Start of PROVIDED DATA
/-- A halted core refuses every LOAD (rule R167). -/
theorem State.loadEvent_of_halted (h : s.halted = true) (image : List Byte) : s.loadEvent image = s :=
  if_neg (by simp [State.acceptsLoad, h])

/-- Settles O15, event by event: STEP and LOAD meet the halted core's refusal; TICK, KEYS and OBSERVE do not ask
whether it is halted. -/
theorem haltedCoreTakesNoStep : Obligations.HaltedCoreTakesNoStep := by
  intro s u e hnext hnot
  have hhalted := u.halted_iff_not_running.mpr hnot
  refine ⟨?_, ?_, ?_, ?_, ?_⟩
  · rintro rfl
    exact (step_of_nextEvent hnext).trans (stepEvent_of_halted hhalted)
  · rintro rfl
    exact observeShowsEveryPieceAndChangesNothing s u hnext
  · rintro image rfl
    exact (step_of_nextEvent hnext).trans (congrArg _ (State.loadEvent_of_halted hhalted image))
  · rintro rfl
    exact tickDecrementsBothTimers s u hnext
  · rintro k rfl
    exact ⟨_, step_of_nextEvent hnext, rfl, u.onlyChanges_setKeys k⟩

/-- Settles O16: a STEP of a halted core changes nothing, the other events but RESET write no latch, and RESET empties
it. -/
theorem onlyResetClearsTheLatch : Obligations.OnlyResetClearsTheLatch := by
  intro s u t e hnext hnot hstep
  have hhandle := (step_of_nextEvent hnext).symm.trans hstep
  refine ⟨fun hreset => ?_, ?_⟩
  · by_cases he : e = .step
    · subst he
      cases (stepEvent_of_halted (u.halted_iff_not_running.mpr hnot)).symm.trans hhandle
      rfl
    · exact handle_fault hhandle hreset he
  · rintro rfl
    cases hhandle
    rfl

/-! ## Who makes a timer rise (rules R144, R145, R175) -/

theorem dt_mem_writes {i : Instr} : .dt ∈ writes s i ↔ ∃ x, i = .ldDtVx x := by
  cases i <;> simp [writes, allPixels, dataBytes, theLatch]

theorem st_mem_writes {i : Instr} : .st ∈ writes s i ↔ ∃ x, i = .ldStVx x := by
  cases i <;> simp [writes, allPixels, dataBytes, theLatch]

/-- The piece is a timer. -/
def Piece.IsTimer (p : Piece) : Prop := p = .dt ∨ p = .st

/-- A timer reads the same where both timers are the same. -/
theorem Piece.IsTimer.get_eq {p : Piece} (hp : p.IsTimer) (hdt : t.dt = s.dt) (hst : t.st = s.st) :
    t.get p = s.get p := by
  rcases hp with rfl | rfl
  · exact congrArg BitVec.toNat hdt
  · exact congrArg BitVec.toNat hst

/-- A STEP changes a timer only by an instruction that writes it (rule R7). -/
theorem stepEvent_timer {p : Piece} (hp : p.IsTimer) (h : stepEvent s = .next t) (hne : t.get p ≠ s.get p) :
    ∃ i, decodeWord s.fetchWord = .ok i ∧ p ∈ writes s.closeWindow.advance i := by
  rcases stepEvent_cases h with ⟨-, rfl⟩ | ⟨-, -, rfl⟩ | ⟨-, -, -, rfl⟩ | ⟨-, -, i, hd, hexec⟩
  · exact absurd rfl hne
  · exact (hne (hp.get_eq rfl rfl)).elim
  · exact (hne (hp.get_eq rfl rfl)).elim
  · refine ⟨i, hd, by_contra fun hmem => hne ?_⟩
    have hframe := (instructionsChangeOnlyWhatTheyAssign i _ t hexec).1 p hmem
    exact hframe.trans (hp.get_eq rfl rfl)

/-- No event but a STEP makes a timer rise: RESET sets it to 0, TICK takes it down, the others leave it (rules R175,
R190). -/
theorem handle_timer_le {p : Piece} (hp : p.IsTimer) {e : Event} (h : handle e s = .next t)
    (hstep : e ≠ .step) : t.get p ≤ s.get p := by
  rcases handle_cases h with ⟨-, rfl⟩ | ⟨image, -, rfl⟩ | ⟨he, -⟩ | ⟨-, rfl⟩ | ⟨k, -, rfl⟩ | ⟨-, rfl⟩
  · rcases hp with rfl | rfl <;> exact Nat.zero_le _
  · rw [s.loadEvent_eq]
    exact Nat.le_of_eq (hp.get_eq rfl rfl)
  · exact absurd he hstep
  · rcases hp with rfl | rfl <;> exact (toNat_timerAfterTick _).trans_le (Nat.sub_le _ _)
  · exact Nat.le_of_eq (hp.get_eq rfl rfl)
  · exact Nat.le_refl _

/-- A timer rises only in a STEP whose instruction writes it (rule R175). -/
theorem handle_timer_rises {p : Piece} (hp : p.IsTimer) {e : Event} (h : handle e s = .next t)
    (hrise : s.get p < t.get p) :
    e = .step ∧ ∃ i, decodeWord s.fetchWord = .ok i ∧ p ∈ writes s.closeWindow.advance i := by
  by_cases he : e = .step
  · subst he
    exact ⟨rfl, stepEvent_timer hp h hrise.ne'⟩
  · exact absurd (handle_timer_le hp h he) hrise.not_ge

/-- Settles O20: of all instructions Fx15 alone writes DT, and Fx18 alone ST. -/
theorem timersRiseOnlyByTheirInstruction : Obligations.TimersRiseOnlyByTheirInstruction := by
  intro s u t e hnext hstep
  have hhandle := (step_of_nextEvent hnext).symm.trans hstep
  refine ⟨fun hrise => ?_, fun hrise => ?_⟩
  · obtain ⟨he, i, hd, hmem⟩ := handle_timer_rises (.inl rfl) hhandle hrise
    obtain ⟨x, rfl⟩ := dt_mem_writes.mp hmem
    exact ⟨he, x, hd⟩
  · obtain ⟨he, i, hd, hmem⟩ := handle_timer_rises (.inr rfl) hhandle hrise
    obtain ⟨x, rfl⟩ := st_mem_writes.mp hmem
    exact ⟨he, x, hd⟩

end Sys2Proof.Machine
end

section
/-! PROOFS. Reset, load and the boot order (`70_reset_and_hazards.md`, rules R190 to R194). -/

namespace Sys2Proof.Machine

variable {s t : State}

/-! ## RESET (rule R190) -/

/-- Settles O18: RESET answers the reset state of the same FONT, but for the draws and the host's plan, which no
piece of the core reads. -/
theorem resetEventRestoresEveryPiece : Obligations.ResetEventRestoresEveryPiece := by
  intro s u hnext
  refine ⟨_, step_of_nextEvent hnext, fun p hp => ?_, rfl⟩
  cases p with
  | draws => exact absurd rfl hp
  | _ => rfl

/-! ## LOAD (rules R192, R193) -/

theorem State.acceptsLoad_iff (s : State) (image : List Byte) :
    s.acceptsLoad image = true ↔ s.loadWindow = true ∧ s.running ∧ image.length ≤ 3584 := by
  simp [State.acceptsLoad, s.halted_eq_false_iff, and_assoc]

theorem State.loadEvent_of_accepted {image : List Byte} (hw : s.loadWindow = true) (hrun : s.running)
    (hlen : image.length ≤ 3584) : s.loadEvent image = (s.storeImage 0x200 image).closeWindow :=
  if_pos ((s.acceptsLoad_iff image).mpr ⟨hw, hrun, hlen⟩)

/-- Outside the window, into a halted core, or with an image that is too long (rules R167, R192, R193). -/
theorem State.loadEvent_of_refused {image : List Byte}
    (h : ¬ (s.loadWindow = true ∧ s.running ∧ image.length ≤ 3584)) : s.loadEvent image = s :=
  if_neg (mt (s.acceptsLoad_iff image).mp h)

/-- Storing an image writes the bytes at its addresses and nothing else (rule R192). -/
theorem State.onlyChanges_storeImage (s : State) (a : Nat) (image : List Byte) :
    OnlyChanges s (s.storeImage a image)
      {q | ∃ i, i < image.length ∧ q = .byte (BitVec.ofNat 12 (a + i))} := by
  induction image generalizing s a with
  | nil => exact OnlyChanges.refl s _
  | cons b bs ih =>
    refine ((s.onlyChanges_writeByte (BitVec.ofNat 12 a) b).mono ?_).trans ((ih _ (a + 1)).mono ?_)
    · rintro q rfl
      exact ⟨0, Nat.succ_pos _, rfl⟩
    · rintro q ⟨i, hi, rfl⟩
      exact ⟨i + 1, Nat.succ_lt_succ hi, by rw [Nat.add_right_comm, Nat.add_assoc]⟩

/-- What the host plans does not matter to an image (rule R192). -/
theorem State.storeImage_withEvents (s : State) (l : List Event) (a : Nat) (image : List Byte) :
    (s.withEvents l).storeImage a image = (s.storeImage a image).withEvents l := by
  induction image generalizing s a with
  | nil => rfl
  | cons b bs ih => exact ih (s.writeByte (BitVec.ofNat 12 a) b) (a + 1)

/-- What the host plans does not matter to a LOAD (rule R192). -/
theorem State.loadEvent_withEvents (s : State) (l : List Event) (image : List Byte) :
    (s.withEvents l).loadEvent image = (s.loadEvent image).withEvents l := by
  by_cases h : s.loadWindow = true ∧ s.running ∧ image.length ≤ 3584
  · obtain ⟨hw, hrun, hlen⟩ := h
    rw [State.loadEvent_of_accepted hw hrun hlen, State.loadEvent_of_accepted (s := s.withEvents l) hw hrun hlen,
      State.storeImage_withEvents]
    rfl
  · rw [State.loadEvent_of_refused h, State.loadEvent_of_refused (s := s.withEvents l) h]
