-- ==== Sys2Proof/Machine/Operands.lean ====
section
/-! DEFINITION. The operand forms: lanes of a vector register (00_scope.md rules R9, R13), the lane-wise
forms, and the scalar operand (30_encoding.md rule R67). -/

namespace Sys2Proof.Machine

/-- `lane(v, i) = v[32*i+31 : 32*i]` (R9). -/
def lane (v : VReg) (i : LaneIx) : Lane := v.extractLsb' (32 * i.val) 32

/-- `vec(l0, ..., l7)`: the vector whose lane `i` is `l i` (R9). -/
def vec (l : LaneIx → Lane) : VReg := l 7 ++ l 6 ++ l 5 ++ l 4 ++ l 3 ++ l 2 ++ l 1 ++ l 0

/-- The lane numbers in rising order. -/
def laneIxs : List LaneIx := [0, 1, 2, 3, 4, 5, 6, 7]

/-- Lane-wise over two sources (R13, R24). -/
def lanewise2 (f : Lane → Lane → Lane) (a b : VReg) : VReg := vec fun i => f (lane a i) (lane b i)

/-- Lane-wise over three sources (R13, R24). -/
def lanewise3 (f : Lane → Lane → Lane → Lane) (a b c : VReg) : VReg :=
  vec fun i => f (lane a i) (lane b i) (lane c i)

/-- Every lane the same value. -/
def broadcast (x : Lane) : VReg := vec fun _ => x

/-- One lane replaced, the other seven kept (R122). -/
def insertLane (old : VReg) (k : LaneIx) (x : Lane) : VReg := vec fun i => if i = k then x else lane old i

/-- The scalar operand as a byte address: all 64 bits (R67). -/
def storeAddress (s : State) : Word64 := s.cmd.xs

/-- The scalar operand as lane data: `xs[31:0]`, `xs[63:32]` ignored (R67). -/
def laneData (s : State) : Lane := s.cmd.xs.extractLsb' 0 32

end Sys2Proof.Machine
end

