-- ==== Sys2Proof/Machine/FpArithmetic.lean ====
section
/-! DEFINITION. The fp_arithmetic_unit: `VFADD`, `VFMUL`, `VFMADD`, `VFMSUB` (40_fp_arithmetic.md rules R85 to R91). -/

namespace Sys2Proof.Machine

/-- Scalar add (R85). -/
def fadd32 (a b : Lane) : Lane :=
  if isNaN a || isNaN b then nanResult .add a b 0
  else if isInf a && isInf b then
    if signBit a = signBit b then a else nanResult .add a b 0
  else if isInf a then a
  else if isInf b then b
  else
    let q := valUnits a + valUnits b
    if q = 0 then
      if isZero a && isZero b then zeroOf (signBit a && signBit b) else zeroOf false
    else round32 (decide (q < 0)) q.natAbs 149

/-- Scalar multiply (R86). -/
def fmul32 (a b : Lane) : Lane :=
  if isNaN a || isNaN b then nanResult .mul a b 0
  else
    let s := signBit a ^^ signBit b
    if (isInf a && isZero b) || (isZero a && isInf b) then nanResult .mul a b 0
    else if isInf a || isInf b then infinity s
    else round32 s (valUnits a * valUnits b).natAbs 298

/-- Scalar fused multiply-add, `a * b + c` rounded once (R87). -/
def fma32 (a b c : Lane) : Lane :=
  if isNaN a || isNaN b || isNaN c then nanResult .fma a b c
  else
    let sp := signBit a ^^ signBit b
    if (isInf a && isZero b) || (isZero a && isInf b) then nanResult .fma a b c
    else if isInf a || isInf b then
      if isInf c && signBit c != sp then nanResult .fma a b c else infinity sp
    else if isInf c then c
    else
      let p := valUnits a * valUnits b
      let q := p + valUnits c * 2 ^ 149
      if q = 0 then
        if p = 0 ∧ isZero c then (if sp = signBit c then zeroOf sp else zeroOf false) else zeroOf false
      else round32 (decide (q < 0)) q.natAbs 298

/-- Scalar fused multiply-subtract, `a * b - c` rounded once (R91). -/
def fms32 (a b c : Lane) : Lane := fma32 a b (negFloat c)

/-- `VFADD Vd, Va, Vb` (R88). -/
def execVfadd (rd ra rb : Reg) (s : State) : Host.Outcome State Fault Refusal :=
  commonStep [ra, rb] (fun s => s.finishWrite rd (lanewise2 fadd32 (s.readV ra) (s.readV rb))) s

/-- `VFMUL Vd, Va, Vb` (R89). -/
def execVfmul (rd ra rb : Reg) (s : State) : Host.Outcome State Fault Refusal :=
  commonStep [ra, rb] (fun s => s.finishWrite rd (lanewise2 fmul32 (s.readV ra) (s.readV rb))) s

/-- `VFMADD Vd, Va, Vb, Vc` (R90). -/
def execVfmadd (rd ra rb rc : Reg) (s : State) : Host.Outcome State Fault Refusal :=
  commonStep [ra, rb, rc]
    (fun s => s.finishWrite rd (lanewise3 fma32 (s.readV ra) (s.readV rb) (s.readV rc))) s

/-- `VFMSUB Vd, Va, Vb, Vc` (R91). -/
def execVfmsub (rd ra rb rc : Reg) (s : State) : Host.Outcome State Fault Refusal :=
  commonStep [ra, rb, rc]
    (fun s => s.finishWrite rd (lanewise3 fms32 (s.readV ra) (s.readV rb) (s.readV rc))) s

end Sys2Proof.Machine
end

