-- ==== Sys2Proof/Machine/Step.lean ====
section
/-! DEFINITION. One step of the machine: the next action of the host is taken (10_state.md rules R26, R35, R36;
70_reset_and_hazards.md rules R190, R191, R200). -/

namespace Sys2Proof.Machine

/-- With no action pending the unit is idle and holds its state (R185). A command is refused while the unit is faulted,
before it is decoded (R36 step 1, R177); an illegal word raises `ILLEGAL_COMMAND` (step 2); any other word runs. -/
def step (s : State) : Host.Outcome State Fault Refusal :=
  match s.takeAction with
  | none => .next s
  | some (.reset, s) => .next s.resetEvent
  | some (.resetDuring c, s) => .next (s.resetDuring c)
  | some (.memWrite addr byte, s) => .next (s.hostWrite addr byte)
  | some (.command c, s) =>
    if s.faulted then .next (s.present c).refuse
    else
      match decode c.w with
      | .error _ => .next ((s.present c).raise .illegalCommand)
      | .ok i => exec i (s.present c)

/-- The state with one more pending command at the head of the inbox: the word `w` (its bits above `nbits` zero) and the
scalar operand 0, so that the next step of a unit that is not faulted runs it (log 1). -/
def State.withFetchWord (s : State) (nbits w : Nat) : State :=
  { s with inbox := .command ⟨BitVec.ofNat 32 (w % 2 ^ nbits), 0⟩ :: s.inbox }

end Sys2Proof.Machine
end

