theorem completesComparing_of_exec_eq_compareBase {k : Fin 16} (hexec : exec i s = compareBase k rd ra rb s)
    (hr : Ready s [ra, rb]) : CompletesComparing i s rd ra rb (basePredicate k) := by
  unfold compareBase at hexec
  split_ifs at hexec with hfalse htrue
  · subst hfalse
    exact completesWriting_of_exec_eq_compareConstant hexec hr.1
  · subst htrue
    exact completesWriting_of_exec_eq_compareConstant hexec hr.1
  · exact completesComparing_of_exec_eq hexec hr

theorem vcmpMode_completes (m : Fin 32) (hr : Ready s [ra, rb]) :
    CompletesComparing (vcmpMode m rd ra rb) s rd ra rb (basePredicate (Fin.ofNat 16 m)) :=
  completesComparing_of_exec_eq_compareBase (exec_vcmpMode m rd ra rb s) hr

/-- Settles O56: the base predicate of the mode is a bit of the class word. -/
theorem fourClassTable : Obligations.FourClassTable := by
  refine ⟨four_classes, fun m rd ra rb s hr => ?_⟩
  have hbit : basePredicate (Fin.ofNat 16 m) = fun a b => (classWord a b).getLsbD (m.val % 16) :=
    funext₂ (basePredicate_eq_getLsbD_classWord _)
  exact hbit ▸ vcmpMode_completes m hr

theorem modulo16_xor_four : ∀ m : Fin 32, Fin.ofNat 16 (m ^^^ 4 : Fin 32) = Fin.ofNat 16 m ^^^ 4 := by decide

theorem ite_not_mask (c : Bool) : (if !c then ones32 else zero32) = ~~~(if c then ones32 else zero32) := by
  cases c <;> decide

/-- Settles O57: the base predicate of mode `m xor 4` is the negation of that of mode `m`. -/
theorem modesFourApartAreComplements : Obligations.ModesFourApartAreComplements := by
  refine ⟨fun k a b => ?_, fun m rd ra rb s hr => ?_⟩
  · rw [← val_xor_four, basePredicates_getElem?, basePredicates_getElem?, Option.map_some, Option.map_some,
      basePredicate_xor_four]
  · obtain ⟨t, ht, hwt⟩ := vcmpMode_completes (rd := rd) m hr
    obtain ⟨u, hu, hwu⟩ := vcmpMode_completes (rd := rd) (m ^^^ 4) hr
    refine ⟨t, u, ht, hu, eq_of_lanes fun k => ?_⟩
    rw [lane_not, hwt.lanes, hwu.lanes, modulo16_xor_four, basePredicate_xor_four, ite_not_mask]

end Sys2Proof.Machine
end

section
/-! PROOFS. A faulted unit over any run without a reset (60_exceptions.md rules R176, R177): each step keeps it quiescent,
and quiescence composes along the run. -/

namespace Sys2Proof.Machine

variable {s t u : State} {n : Nat}

/-- `t` comes after `s` by refusals and host writes alone: the unit is the same, every new response is a refusal, nothing
new is pending, and only a host write has changed memory. -/
structure Quiescent (s t : State) : Prop where
  unit : SameUnit s t
  refusals : ∃ k, t.responses = s.responses ++ List.replicate k ⟨.refused, false⟩
  pending : t.inbox ⊆ s.inbox
  memory : (∀ a ∈ s.inbox, a.isCommand = true) → SameMemory s t

theorem SameUnit.trans (hst : SameUnit s t) (htu : SameUnit t u) : SameUnit s u where
  registers r := (htu.registers r).trans (hst.registers r)
  status := htu.status.trans hst.status

theorem SameUnit.faulted (h : SameUnit s t) : t.faulted = s.faulted := congrArg StatusOutputs.faulted h.status

theorem Quiescent.refl (s : State) : Quiescent s s :=
  ⟨⟨fun _ => rfl, rfl⟩, ⟨0, (List.append_nil _).symm⟩, List.Subset.refl _, fun _ _ => rfl⟩

theorem Quiescent.trans (hst : Quiescent s t) (htu : Quiescent t u) : Quiescent s u where
  unit := hst.unit.trans htu.unit
  refusals := by
    obtain ⟨j, hj⟩ := hst.refusals
    obtain ⟨k, hk⟩ := htu.refusals
    exact ⟨j + k, by rw [hk, hj, List.append_assoc, List.replicate_append_replicate]⟩
  pending := List.Subset.trans htu.pending hst.pending
  memory hcmd x := (htu.memory (fun a ha => hcmd a (hst.pending ha)) x).trans (hst.memory hcmd x)

theorem step_quiescent (hf : s.faulted = true) (hno : ∀ a ∈ s.inbox, a.isReset = false) (h : step s = .next t) :
    Quiescent s t := by
  cases step_outcome h with
  | idle => exact Quiescent.refl s
  | reset hi => exact nomatch hno .reset (hi ▸ List.mem_cons_self)
  | interrupted hi => exact nomatch hno (.resetDuring _) (hi ▸ List.mem_cons_self)
  | hostWrite hi =>
    exact ⟨⟨fun _ => rfl, rfl⟩, ⟨0, (List.append_nil _).symm⟩, hi ▸ List.subset_cons_self _ _,
      fun hcmd => nomatch hcmd (.memWrite _ _) (hi ▸ List.mem_cons_self)⟩
  | command hi =>
    obtain rfl := Host.Outcome.next.inj (h.symm.trans (step_command_faulted hi hf))
    exact ⟨⟨fun _ => rfl, rfl⟩, ⟨1, rfl⟩, hi ▸ List.subset_cons_self _ _, fun _ _ => rfl⟩

theorem run_succ_of_step (M : Host.Core) {x y : M.State} (h : M.step x = .next y) : M.run (n + 1) x = M.run n y := by
  rw [Host.Core.run, h]

theorem run_quiescent (hf : s.faulted = true) (hno : ∀ a ∈ s.inbox, a.isReset = false)
    (h : Host.Core.run core n s = .next t) : Quiescent s t := by
  induction n generalizing s with
  | zero =>
    obtain rfl : s = t := Host.Outcome.next.inj h
    exact Quiescent.refl s
  | succ n ih =>
    obtain ⟨u, hstep, -⟩ := exists_step_outcome s
    have hsu := step_quiescent hf hno hstep
    refine hsu.trans (ih (hsu.unit.faulted.trans hf) (fun a ha => hno a (hsu.pending ha)) ?_)
    exact (run_succ_of_step core hstep).symm.trans h

/-- Settles O20, by induction on the number of steps: each keeps the unit faulted and quiescent. -/
theorem faultedUnitStaysQuiescentUntilReset : Obligations.FaultedUnitStaysQuiescentUntilReset := by
  intro n s t hf hno h
  obtain ⟨hunit, hrefusals, -, hmemory⟩ := run_quiescent hf hno h
  exact ⟨hunit, hrefusals, hmemory⟩

end Sys2Proof.Machine
end

section
/-! PROOFS. A reset during a command: the unit as after the reset event, each lane word of an interrupted store old or new
(R190, R191, R45). -/

namespace Sys2Proof.Machine

/-- A lane word after a store of some writable words is the old one, or writable and the register's (R45). -/
theorem laneWord_storeLanes_partialSelection (s : State) (a : Nat) (v : VReg) (i : LaneIx) :
    (∀ j, (s.mem.storeLanes a v (partialSelection s a) laneIxs).read (byteAt a i j) = s.mem.read (byteAt a i j)) ∨
    (s.writableAt (a + 4 * i.val) = true ∧
      ∀ j, (s.mem.storeLanes a v (partialSelection s a) laneIxs).read (byteAt a i j) = some (storedByte v i j)) := by
  have hread (j : Fin 4) := Memory.read_storeLanes_byteAt s.mem a v (partialSelection s a) i j
  by_cases hsel : partialSelection s a i = true
  · exact .inr ⟨writableAt_of_partialSelection hsel, fun j => (hread j).trans (if_pos hsel)⟩
  · exact .inl fun j => (hread j).trans (if_neg hsel)

/-- Settles O60: either nothing but the reset event took place, or the store had passed its checks and left old or new
words, and then none of the conditions of the last clause holds. -/
theorem resetDuringACommand : Obligations.ResetDuringACommand := by
  intro s c rest hi
  refine ⟨_, step_resetDuring hi, ?_⟩
  rcases resetDuring_cases c { s with inbox := rest } with h | ⟨ra, hd, hf, hv, hal, ha, h⟩ <;> rw [h]
  · exact ⟨rfl, rfl, rfl, rfl, fun _ _ => rfl, fun _ => .inl fun _ => rfl, fun _ _ => rfl⟩
  · refine ⟨rfl, rfl, rfl, rfl, fun x hx => Memory.read_storeLanes_outside _ _ _ _ _ _ hx, fun i => ?_, fun hbad => ?_⟩
    · exact (laneWord_storeLanes_partialSelection { s with inbox := rest } c.xs.toNat (s.readV ra) i).imp_right
        fun ⟨hw, hnew⟩ => ⟨ra, hd, hw, hnew⟩
    · rcases hbad with hf' | hv' | hal' | ha'
      · exact nomatch hf.symm.trans hf'
      · exact nomatch hv.symm.trans (hv' ra hd)
      · exact absurd hal hal'
      · exact absurd ha' ha.not_gt

end Sys2Proof.Machine
end

section
/-! PROOFS. Runs that take every pending action: each command gets one response, and all responses are OK iff the unit does
not end faulted (R196, R199, R201). -/

namespace Sys2Proof.Machine

variable {s t u : State} {n : Nat} {a : HostAction} {rest : List HostAction} {d : Except DecodeError Instr}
End of PROVIDED DATA
• THE PROBLEM: From the records above, quote only the lines running from the line with "simp [State.acceptsLoad, s.halted_eq_false_iff, and_assoc]" to the line with "theorem State.onlyChanges_storeImage (s", both lines included.

• RESULT OF THIS EXERCISE:
  simp [State.acceptsLoad, s.halted_eq_false_iff, and_assoc]

theorem State.loadEvent_of_accepted {image : List Byte} (hw : s.loadWindow = true) (hrun : s.running)
    (hlen : image.length ≤ 3584) : s.loadEvent image = (s.storeImage 0x200 image).closeWindow :=
  if_pos ((s.acceptsLoad_iff image).mpr ⟨hw, hrun, hlen⟩)

/-- Outside the window, into a halted core, or with an image that is too long (rules R167, R192, R193). -/
theorem State.loadEvent_of_refused {image : List Byte}
    (h : ¬ (s.loadWindow = true ∧ s.running ∧ image.length ≤ 3584)) : s.loadEvent image = s :=
  if_neg (mt (s.acceptsLoad_iff image).mp h)

/-- Storing an image writes the bytes at its addresses and nothing else (rule R192). -/
theorem State.onlyChanges_storeImage (s : State) (a : Nat) (image : List Byte) :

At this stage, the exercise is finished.